Dopo un primo incontro svoltosi a metà dicembre, il Ministro delle Infrastrutture e dei Trasporti Matteo Salvini ha ripreso, in gennaio, a riunire le associazioni più rappresentative del settore per approfondire il tema e individuare il percorso più idoneo per affrontarlo.
L’esecutivo, infatti, con un emendamento inserito nella Legge di Bilancio 2024, ha previsto la delega per la predisposizione di un decreto interministeriale su tre tematiche specifiche:
• 1) Ricognizione delle caratteristiche distintive dei programmi di edilizia residenziale pubblica e di edilizia sociale e dei relativi fabbisogni.
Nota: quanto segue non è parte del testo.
-- ==== Sys2Proof/Word.lean ====
section
/-! DEFINITION. The value types of the machine: bytes, 16-bit words, 12-bit addresses, register and key numbers.
Widths are those of spec/00_scope.md R4. Every value is unsigned (R7, R140): nothing here is sign-extended. -/

namespace Sys2Proof

/-- An 8-bit value: a general register, a timer, a byte of Memory, an 8-bit immediate (R4: XLEN, TLEN). -/
abbrev Byte := BitVec 8

/-- A 16-bit value: I, PC, a call-stack entry, an instruction word (R4: ILEN, PCLEN, STACK_W). -/
abbrev Word := BitVec 16

/-- The 12-bit address/immediate field nnn of an instruction (R91). -/
abbrev Addr12 := BitVec 12

/-- A general-register number, in 0..15 by construction (R30). -/
abbrev Reg := Fin 16

/-- A key number 0x0..0xF (R29, R211: an event with a key outside 0..15 does not exist). -/
abbrev Key := Fin 16

end Sys2Proof
end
• 2) Riordino e semplificazione delle procedure di valorizzazione e recupero degli immobili pubblici dismessi, in modo da individuare le misure di semplificazione necessarie a promuoverne la destinazione ad obiettivi di edilizia residenziale e sociale.
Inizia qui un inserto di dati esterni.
-- ==== Sys2Proof/Tests/Slice0.lean ====
section
/-! SUPPORT. The model's own tests. Expected results are the spec's vectors (spec/95_test_vectors.md, their numbers in the
docstrings) or worked out by hand from the rule named; then one witness theorem for each statement that has hypotheses. -/

namespace Sys2Proof.Tests

open Sys2Proof Sys2Proof.Machine

/-! ## Helpers -/

/-- The reset state with some registers set. -/
def regs (values : List (Reg × Byte)) : State := values.foldl (fun s p => s.setReg p.1 p.2) State.reset

/-- The word stored at PC. -/
def placed (w : Word) (s : State) : State := s.storeBytes s.pc.toNat (bytesOfWord w)

/-- What `f` sees after one step; none if the step does not answer a next state. -/
def after {α : Type} (s : State) (f : State → α) : Option α :=
  match step s with
  | .next t => some (f t)
  | .fault _ => none
  | .refused _ => none

/-- The columns lit in a row of the frame buffer. -/
def litColumns (s : State) (y : Fin 32) : List Nat := (List.range 64).filter fun x => (s.fb[y]).getLsbD x

/-- A frame buffer with one row given as a word (bit x is column x), the rest clear. -/
def frameRow (y : Fin 32) (row : BitVec 64) : Frame := Frame.clear.set y row

/-! ## Well-formedness and configuration -/

/-- The row count is a 4-bit field: 16 rows do not fit (R91). -/
theorem test_wf_refuses_sixteen_rows : Instr.wf (.drw 0 0 16) = false := by decide

theorem test_wf_accepts_fifteen_rows : Instr.wf (.drw 15 15 15) = true := by decide

/-- FONT_BASE + 80 may be 0x200 and no more (R6). -/
theorem test_config_font_base : Config.wf { fontBase := 0x1B0 } = true ∧ Config.wf { fontBase := 0x1B1 } = false := by decide

/-- STACK_LIMIT is none or positive (R6). -/
theorem test_config_stack_limit : Config.wf { stackLimit := some 1 } = true ∧ Config.wf { stackLimit := some 0 } = false := by
  decide

/-! ## Decoding: words written bit by bit from the patterns of R95 -/

theorem test_decode_format_z :
    decodeWord 0b0000_0000_1110_0000 = .ok .cls ∧ decodeWord 0b0000_0000_1110_1110 = .ok .ret := by decide

theorem test_decode_format_a :
    decodeWord 0b0001_1010_1011_1100 = .ok (.jp 0xABC) ∧ decodeWord 0b0010_0011_0000_0001 = .ok (.call 0x301) ∧
    decodeWord 0b1010_0001_0010_0011 = .ok (.ldI 0x123) ∧ decodeWord 0b1011_1111_1111_1110 = .ok (.jpV0 0xFFE) := by decide

theorem test_decode_format_k :
    decodeWord 0b0011_1100_0111_1111 = .ok (.seImm 0xC 0x7F) ∧ decodeWord 0b0100_0001_1000_0000 = .ok (.sneImm 0x1 0x80) ∧
    decodeWord 0b0110_1010_0100_0010 = .ok (.ldImm 0xA 0x42) ∧ decodeWord 0b0111_1111_0000_0101 = .ok (.addImm 0xF 0x05) ∧
    decodeWord 0b1100_0011_0000_1111 = .ok (.rnd 0x3 0x0F) := by decide

theorem test_decode_format_r_skips :
    decodeWord 0b0101_0001_0010_0000 = .ok (.seReg 0x1 0x2) ∧ decodeWord 0b1001_0010_0001_0000 = .ok (.sneReg 0x2 0x1) := by decide

theorem test_decode_format_r_datapath :
    decodeWord 0b1000_0001_0010_0000 = .ok (.ldReg 1 2) ∧ decodeWord 0b1000_0001_0010_0001 = .ok (.orReg 1 2) ∧
    decodeWord 0b1000_0001_0010_0010 = .ok (.andReg 1 2) ∧ decodeWord 0b1000_0001_0010_0011 = .ok (.xorReg 1 2) ∧
    decodeWord 0b1000_1010_1011_0100 = .ok (.addReg 0xA 0xB) ∧ decodeWord 0b1000_0001_0010_0101 = .ok (.subReg 1 2) ∧
    decodeWord 0b1000_0001_1111_0110 = .ok (.shr 1 15) ∧ decodeWord 0b1000_0001_0010_0111 = .ok (.subnReg 1 2) ∧
    decodeWord 0b1000_1111_0000_1110 = .ok (.shl 15 0) := by decide

theorem test_decode_format_d : decodeWord 0b1101_1010_1011_0101 = .ok (.drw 0xA 0xB 5) := by decide

theorem test_decode_format_x :
    decodeWord 0b1110_0001_1001_1110 = .ok (.skp 1) ∧ decodeWord 0b1110_0001_1010_0001 = .ok (.sknp 1) ∧
    decodeWord 0b1111_0100_0000_0111 = .ok (.ldVxDT 4) ∧ decodeWord 0b1111_0011_0000_1010 = .ok (.ldVxK 3) ∧
    decodeWord 0b1111_0100_0001_0101 = .ok (.ldDTVx 4) ∧ decodeWord 0b1111_0100_0001_1000 = .ok (.ldSTVx 4) ∧
    decodeWord 0b1111_0001_0001_1110 = .ok (.addI 1) ∧ decodeWord 0b1111_0001_0010_1001 = .ok (.ldF 1) ∧
    decodeWord 0b1111_0001_0011_0011 = .ok (.ldB 1) ∧ decodeWord 0b1111_1111_0101_0101 = .ok (.dump 15) ∧
    decodeWord 0b1111_0001_0110_0101 = .ok (.load 1) := by decide

/-- The words of E1 to E15. -/
def unknownWords : List Word :=
  [0x0000, 0x00E1, 0x00FE, 0x01E0, 0x0123, 0x5121, 0x9125, 0x8128, 0x812F, 0xE19F, 0xE1FF, 0xF100, 0xF175, 0xF1FF, 0xFFFF]

/-- E1 to E15: unknown combinations. -/
theorem test_decode_unknown :
    unknownWords.map decodeWord = unknownWords.map (fun w => .error (.unknownCombination w)) := by decide

/-- "The patterns are pairwise disjoint" (R95). -/
theorem test_opcode_rows_disjoint :
    opcodeRows.Pairwise (fun a b => (a.1 ^^^ b.1) &&& (a.2 &&& b.2) ≠ 0) := by decide

/-- The opcode table's bit numbering: bit 0 is the least significant bit of the word. -/
theorem test_decode_table_word :
    decodeTableWord 16 0x8AB4 = some (.addReg 0xA 0xB) ∧ decodeTableWord 16 0x00FE = none := by decide

/-! ## Instructions, one step each -/

/-- DR12. -/
theorem test_cls :
    after (placed 0x00E0 { State.reset with fb := (Frame.clear.set 0 8).set 1 (BitVec.twoPow 64 36) })
      (fun t => (t.fb, t.pc)) = some (Frame.clear, 0x0202) := by decide

/-- T7. -/
theorem test_ret :
    after (placed 0x00EE { State.reset with pc := 0x0300, stack := [0x0202, 0x0250] }) (fun t => (t.pc, t.stack)) =
      some (0x0250, [0x0202]) := by decide

/-- T8. -/
theorem test_ret_empty :
    after (placed 0x00EE State.reset) (fun t => (t.errCode, t.pc, t.stack)) = some (1, 0x0202, []) := by decide

/-- T1. -/
theorem test_jp : after (placed 0x1ABC State.reset) (fun t => t.pc) = some 0x0ABC := by decide

/-- T5. -/
theorem test_call_at_top :
    after (placed 0x2300 { State.reset with pc := 0x0FFE }) (fun t => (t.pc, t.stack)) = some (0x0300, [0x1000]) := by decide

/-- R235: at the limit nothing is pushed and PC stays a + 2. -/
theorem test_call_at_limit :
    after (placed 0x2300 { State.reset with cfg := { stackLimit := some 1 }, stack := [0x0208] })
      (fun t => (t.errCode, t.pc, t.stack)) = some (4, 0x0202, [0x0208]) := by decide

/-- T9, T10. -/
theorem test_se_imm :
    after (placed 0x3011 (regs [(0, 0x11)])) (fun t => t.pc) = some 0x0204 ∧
    after (placed 0x3012 (regs [(0, 0x11)])) (fun t => t.pc) = some 0x0202 := by decide

/-- T22: a skip over the end of Memory leaves PC at 0x1002. -/
theorem test_se_imm_at_top :
    after (placed 0x3000 { State.reset with pc := 0x0FFE }) (fun t => t.pc) = some 0x1002 := by decide

/-- T11, T12. -/
theorem test_sne_imm :
    after (placed 0x4011 (regs [(0, 0x11)])) (fun t => t.pc) = some 0x0202 ∧
    after (placed 0x4012 (regs [(0, 0x11)])) (fun t => t.pc) = some 0x0204 := by decide

/-- T13, T14. -/
theorem test_se_reg :
    after (placed 0x5120 (regs [(1, 7), (2, 7)])) (fun t => t.pc) = some 0x0204 ∧
    after (placed 0x5120 (regs [(1, 7), (2, 8)])) (fun t => t.pc) = some 0x0202 := by decide

/-- T15, T16. -/
theorem test_sne_reg :
    after (placed 0x9120 (regs [(1, 7), (2, 8)])) (fun t => t.pc) = some 0x0204 ∧
    after (placed 0x9120 (regs [(1, 7), (2, 7)])) (fun t => t.pc) = some 0x0202 := by decide

/-- T26, on an odd PC. -/
theorem test_ld_imm :
    after (placed 0x6A42 { State.reset with pc := 0x0201 }) (fun t => (t.reg 0xA, t.pc)) = some (0x42, 0x0203) := by decide

/-- A3. -/
theorem test_add_imm_wraps_without_flag :
    after (placed 0x7302 (regs [(3, 0xFF)])) (fun t => (t.reg 3, t.reg 15)) = some (0x01, 0x00) := by decide

/-- A6. -/
theorem test_ld_reg :
    after (placed 0x8120 (regs [(1, 0x12), (2, 0x34)])) (fun t => (t.reg 1, t.reg 2)) = some (0x34, 0x34) := by decide

/-- A7. -/
theorem test_or :
    after (placed 0x8121 (regs [(1, 0xF0), (2, 0x0F), (15, 1)])) (fun t => (t.reg 1, t.reg 15)) = some (0xFF, 1) := by decide

/-- A8. -/
theorem test_and :
    after (placed 0x8122 (regs [(1, 0xF0), (2, 0x3C), (15, 1)])) (fun t => (t.reg 1, t.reg 15)) = some (0x30, 1) := by decide

/-- A9. -/
theorem test_xor :
    after (placed 0x8123 (regs [(1, 0xF0), (2, 0x3C), (15, 1)])) (fun t => (t.reg 1, t.reg 15)) = some (0xCC, 1) := by decide

/-- A15: old VF is the addend. -/
theorem test_add_reg_from_vf :
    after (placed 0x81F4 (regs [(1, 0x01), (15, 0xFF)])) (fun t => (t.reg 1, t.reg 15)) = some (0x00, 1) := by decide

/-- A13: the flag is written last. -/
theorem test_add_reg_to_vf :
    after (placed 0x8F24 (regs [(15, 0x80), (2, 0x90)])) (fun t => t.reg 15) = some 1 := by decide

/-- A18. -/
theorem test_sub_borrows :
    after (placed 0x8125 (regs [(1, 3), (2, 5)])) (fun t => (t.reg 1, t.reg 15)) = some (0xFE, 0) := by decide

/-- A19. -/
theorem test_sub_equal :
    after (placed 0x8125 (regs [(1, 7), (2, 7)])) (fun t => (t.reg 1, t.reg 15)) = some (0x00, 1) := by decide

/-- A22. -/
theorem test_subn :
    after (placed 0x8127 (regs [(1, 3), (2, 5)])) (fun t => (t.reg 1, t.reg 2, t.reg 15)) = some (0x02, 0x05, 1) := by decide

/-- A25: Vy is ignored. -/
theorem test_shr :
    after (placed 0x8126 (regs [(1, 0x05), (2, 0xEE)])) (fun t => (t.reg 1, t.reg 2, t.reg 15)) = some (0x02, 0xEE, 1) := by
  decide

/-- A29. -/
theorem test_shr_of_vf : after (placed 0x8F06 (regs [(15, 0x02)])) (fun t => t.reg 15) = some 0 := by decide

/-- A30. -/
theorem test_shl :
    after (placed 0x812E (regs [(1, 0x81), (2, 0xEE)])) (fun t => (t.reg 1, t.reg 2, t.reg 15)) = some (0x02, 0xEE, 1) := by
  decide

/-- A33. -/
theorem test_shl_of_vf : after (placed 0x8F0E (regs [(15, 0x7F)])) (fun t => t.reg 15) = some 0 := by decide

/-- A34: the byte on the random input is masked and consumed. -/
theorem test_rnd :
    after (placed 0xC30F { State.reset with rndSupply := [0xB7, 0x11] }) (fun t => (t.reg 3, t.rndSupply)) =
      some (0x07, [0x11]) := by decide

/-- A35: with mask 0 the result is 0 whatever the byte is. -/
theorem test_rnd_mask_zero : after (placed 0xC300 { State.reset with rndSupply := [0xB7] }) (fun t => t.reg 3) = some 0 := by
  decide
• 3) Individuazione di linee guida e best practices per il riordino degli enti regionali operanti in materia di edilizia residenziale pubblica.
• 4) Avvio di un confronto sulle iniziative di competenza delle cooperative edilizie e degli enti previdenziali, al fine di verificare le condizioni per promuovere un rilancio dei relativi programmi abitativi.
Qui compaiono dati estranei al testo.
/-- What a message carries (R183, R186, R190, R191). u is the unit it is for. -/
inductive MsgBody where
  | register (u : Nat) (tctx : BitVec 4) (treg : BitVec 6) (value : Quad)
  | active (u : Nat) (hidx : BitVec 8) (arg source : Word)
  | spawn (u : Nat) (pc : Word) (args : List Word)
  | continuation (u : Nat) (epc arg : Word)
deriving DecidableEq, Repr

/-- A message in flight inside the device. behind names the requests that left its source before it (R286); relayed is the
core at which it first arrived, where it has been passed on from there (R191, R395). -/
structure Message where
  id : Nat
  src : Source
  body : MsgBody
  behind : List Nat := []
  relayed : Option Nat := none
deriving DecidableEq, Repr

/-- What a context does when its release drain ends (R174). A device of none is this one. -/
inductive Send where
  | access (dev : Option Nat) (act : Act) (addr : Nat) (dest : Dest) (deadline : Option Nat)
  | message (dev : Option Nat) (body : MsgBody) (d : Reg) (refusal : Option (BitVec 8 × Word)) (spawnPc : Option Word)
  | fork (d : Reg) (pc : Word)
  | start (d : Reg) (k : Nat) (pc : Word)
deriving DecidableEq, Repr

/-- The list instructions of the stream engine that park (R160). -/
inductive StreamOp where
  | next | int | mrg
deriving DecidableEq, Repr

/-- An element that the stream engine has read (R160, R162): its value, its global address and its failing beat. -/
structure Element where
  value : Nat
  ga : Word
  failed : Option Nat
deriving DecidableEq, Repr

/-- A segment of the transform input queue (R163); bad lists its failing beats. -/
structure Segment where
  bytes : List Byte
  index : Nat
  row : Nat
  bad : List Nat
deriving DecidableEq, Repr

/-- The bit cursor with its segment (R166). -/
structure Cursor where
  seg : Segment
  p : Nat
  acc : Word
  err : Bool
deriving DecidableEq, Repr

/-- What a parked context waits on (R63, R64, R71, R127). The first group issues the same instruction anew; the second
goes on from where it stands. -/
inductive Park where
  | none
  /-- Its own queue (R65): the transform and the message context. -/
  | queue
  /-- The presence bits of registers of the instruction (R70): 0 to 31 for x, 32 to 63 for w. -/
  | presence (regs : List Nat)
  /-- A page walk for a virtual address (R125, R377). -/
  | walk (va : Word)
  /-- A free entry for a relaxed access (R128). -/
  | entry
  /-- Acceptance of a gather-unit or stream command (R145). -/
  | acceptance
  /-- The reply to request id. -/
  | reply (id : Nat)
  /-- A send that waits for earlier accesses to the same bytes (R278 case b, R282), or for the release drain (R174). -/
  | hold (next : Send) (drain : Bool)
  /-- The answer to message id (R183, R186, R190). -/
  | answer (id : Nat) (d : Reg) (refusal : Option (BitVec 8 × Word)) (spawnPc : Option Word)
  /-- A fence of a level (R182), and ifence (R199). -/
  | fence (lv : Level)
  | ifence
  /-- The course of snext, sint or smrg (R160, R161): the count, the output offset and the elements that have been
  read, each with its address and its failing beat. -/
  | stream (op : StreamOp) (x : XOp) (cnt : Nat) (out : Word) (u v : Option Element)
  /-- A segment for bsync 0 (R169), and the course of bdecn (R168): its command number, its barrier, and its cursor. -/
  | pop (d : Reg)
  | decode (x : XOp) (cmd cnt : Nat) (barrier : Option Nat) (cur : Cursor)
  /-- The end of the head context (R184), a reap (R190), a repart (R83), a WSP write (R68). -/
  | ending
  | reap (d : Reg) (k : Nat)
  | repart (m8 : Bool)
  | wsp (base : BitVec 18)
  /-- A move of context k of core u (R200); target is none where it is to be chosen, and asked tells, where the host
  chooses, whether it has been asked (R392). -/
  | migrate (d : Reg) (u k : Nat) (target : Option Nat) (asked : Option Bool)
  /-- The TLBs that have not dropped a page, or all, yet (R201). -/
  | tlbinv (page : Option Nat) (waiting : List Nat)
deriving DecidableEq, Repr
A questi punti – si legge in una nota del Ministero – si affianca la riflessione sui modelli sperimentali da attivare in attuazione della Legge di Bilancio 2024 con appositi “progetti pilota”.
Negli obiettivi del Governo, il nuovo Piano Casa dovrà essere adottato entro il 2025 e dovrà dare soluzione all’emergenza abitativa.
La storia
Il “Piano nazionale di edilizia abitativa” è stato introdotto dall’art. 11 del Decreto Legge 112/2008, con il preciso obiettivo di assicurare che su tutto il territorio nazionale fossero garantiti, soprattutto alle categorie socialmente ed economicamente svantaggiate, quei livelli abitativi minimi, necessari per assicurare un adeguato e dignitoso grado di sviluppo della persona umana.
Si trattava, in quel preciso momento storico, di fronteggiare una vera e propria emergenza in atto nel mercato immobiliare, determinata dal crollo della domanda abitativa e dal contestuale incremento dei tassi dei mutui, che il legislatore aveva pensato di risolvere con una integrale ridefinizione della politica abitativa: affiancare all’ordinario regime delle costruzioni, un provvedimento di sostegno dal carattere straordinario.
Pertanto, il decreto ha previsto una serie di misure rivolte all’incremento del patrimonio immobiliare sia mediante nuove edificazioni, sia attraverso il recupero di quelle già esistenti. Il tutto, da realizzarsi con il coinvolgimento di capitali pubblici e privati, in precedenza destinati quasi esclusivamente al finanziamento di opere pubbliche, oppure ricorrendo all’istituzione di fondi immobiliari per la residenza sociale.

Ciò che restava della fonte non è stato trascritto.